Given data ->

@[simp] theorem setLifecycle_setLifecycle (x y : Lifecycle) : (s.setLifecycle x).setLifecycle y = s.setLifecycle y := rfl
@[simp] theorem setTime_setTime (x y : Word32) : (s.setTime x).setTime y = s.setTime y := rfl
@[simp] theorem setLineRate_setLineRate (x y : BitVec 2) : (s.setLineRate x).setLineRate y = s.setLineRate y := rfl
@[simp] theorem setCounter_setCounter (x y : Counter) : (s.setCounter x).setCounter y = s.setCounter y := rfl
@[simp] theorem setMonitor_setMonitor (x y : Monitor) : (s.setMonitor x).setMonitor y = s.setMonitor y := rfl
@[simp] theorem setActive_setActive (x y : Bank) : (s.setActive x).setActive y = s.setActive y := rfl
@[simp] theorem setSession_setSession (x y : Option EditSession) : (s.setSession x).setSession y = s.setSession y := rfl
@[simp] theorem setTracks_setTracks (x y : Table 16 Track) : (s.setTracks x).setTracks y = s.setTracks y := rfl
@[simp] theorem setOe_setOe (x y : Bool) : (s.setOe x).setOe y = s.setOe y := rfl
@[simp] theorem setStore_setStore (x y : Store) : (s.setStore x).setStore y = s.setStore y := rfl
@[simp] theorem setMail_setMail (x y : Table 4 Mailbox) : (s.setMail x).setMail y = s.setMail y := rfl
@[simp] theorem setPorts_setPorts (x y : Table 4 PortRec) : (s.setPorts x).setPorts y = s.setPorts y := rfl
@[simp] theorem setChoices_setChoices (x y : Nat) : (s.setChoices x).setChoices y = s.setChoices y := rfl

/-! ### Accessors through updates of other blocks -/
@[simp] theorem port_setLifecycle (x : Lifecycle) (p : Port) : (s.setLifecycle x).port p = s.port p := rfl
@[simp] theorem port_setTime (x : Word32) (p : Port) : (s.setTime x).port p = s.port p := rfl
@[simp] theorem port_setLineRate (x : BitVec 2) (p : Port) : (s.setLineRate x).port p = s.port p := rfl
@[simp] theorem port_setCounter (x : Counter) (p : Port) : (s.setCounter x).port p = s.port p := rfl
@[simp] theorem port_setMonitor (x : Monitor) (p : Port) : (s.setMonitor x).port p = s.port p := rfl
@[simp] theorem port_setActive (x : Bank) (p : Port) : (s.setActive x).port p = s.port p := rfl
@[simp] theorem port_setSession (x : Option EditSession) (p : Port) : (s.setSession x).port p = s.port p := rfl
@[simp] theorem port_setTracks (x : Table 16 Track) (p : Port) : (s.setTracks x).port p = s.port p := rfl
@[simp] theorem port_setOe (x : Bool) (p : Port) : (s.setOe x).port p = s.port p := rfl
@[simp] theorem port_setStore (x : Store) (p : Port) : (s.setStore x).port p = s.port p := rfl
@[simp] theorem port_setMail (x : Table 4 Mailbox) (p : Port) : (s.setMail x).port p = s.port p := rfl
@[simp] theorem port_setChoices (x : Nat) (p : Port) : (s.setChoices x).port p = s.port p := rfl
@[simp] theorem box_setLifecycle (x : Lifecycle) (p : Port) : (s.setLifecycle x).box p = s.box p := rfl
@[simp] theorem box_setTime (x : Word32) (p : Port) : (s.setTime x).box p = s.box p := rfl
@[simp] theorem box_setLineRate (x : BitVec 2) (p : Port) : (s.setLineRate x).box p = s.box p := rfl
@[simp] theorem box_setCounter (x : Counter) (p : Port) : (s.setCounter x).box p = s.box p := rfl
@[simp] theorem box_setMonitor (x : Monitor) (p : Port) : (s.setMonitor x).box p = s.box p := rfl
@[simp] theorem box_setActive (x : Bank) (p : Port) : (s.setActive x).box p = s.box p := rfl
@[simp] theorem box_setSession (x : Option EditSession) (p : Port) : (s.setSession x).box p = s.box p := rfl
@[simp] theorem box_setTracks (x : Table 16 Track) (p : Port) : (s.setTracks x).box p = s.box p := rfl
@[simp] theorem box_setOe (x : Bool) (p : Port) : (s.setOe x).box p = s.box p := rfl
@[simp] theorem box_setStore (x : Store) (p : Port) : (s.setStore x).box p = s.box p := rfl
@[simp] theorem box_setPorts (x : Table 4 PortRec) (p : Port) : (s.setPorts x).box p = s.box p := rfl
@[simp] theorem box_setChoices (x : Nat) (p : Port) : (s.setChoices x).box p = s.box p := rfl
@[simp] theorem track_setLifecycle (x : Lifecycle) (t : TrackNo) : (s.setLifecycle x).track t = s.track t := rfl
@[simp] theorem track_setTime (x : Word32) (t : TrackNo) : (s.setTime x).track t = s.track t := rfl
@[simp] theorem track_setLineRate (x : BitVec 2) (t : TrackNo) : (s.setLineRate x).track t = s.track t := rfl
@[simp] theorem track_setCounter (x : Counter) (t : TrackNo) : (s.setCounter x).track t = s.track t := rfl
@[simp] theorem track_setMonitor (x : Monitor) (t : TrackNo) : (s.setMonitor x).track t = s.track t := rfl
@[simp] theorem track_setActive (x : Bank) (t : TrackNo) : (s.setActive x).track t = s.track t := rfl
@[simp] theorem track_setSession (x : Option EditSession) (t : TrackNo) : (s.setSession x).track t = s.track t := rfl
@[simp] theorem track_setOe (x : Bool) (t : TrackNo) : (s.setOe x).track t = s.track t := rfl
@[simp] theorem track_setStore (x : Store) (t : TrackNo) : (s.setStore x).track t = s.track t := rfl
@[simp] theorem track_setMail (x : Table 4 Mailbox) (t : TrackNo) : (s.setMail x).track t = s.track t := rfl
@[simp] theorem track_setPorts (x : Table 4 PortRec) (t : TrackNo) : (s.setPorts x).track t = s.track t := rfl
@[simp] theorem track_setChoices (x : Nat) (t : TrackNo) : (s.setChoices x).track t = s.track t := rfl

What the task asks -> Only an exact reproduction of the lines from the one with "(s.setMail x).track t = s.track t := rfl" to the end of the listing is expected.

Task output ->
@[simp] theorem track_setMail (x : Table 4 Mailbox) (t : TrackNo) : (s.setMail x).track t = s.track t := rfl
@[simp] theorem track_setPorts (x : Table 4 PortRec) (t : TrackNo) : (s.setPorts x).track t = s.track t := rfl
@[simp] theorem track_setChoices (x : Nat) (t : TrackNo) : (s.setChoices x).track t = s.track t := rfl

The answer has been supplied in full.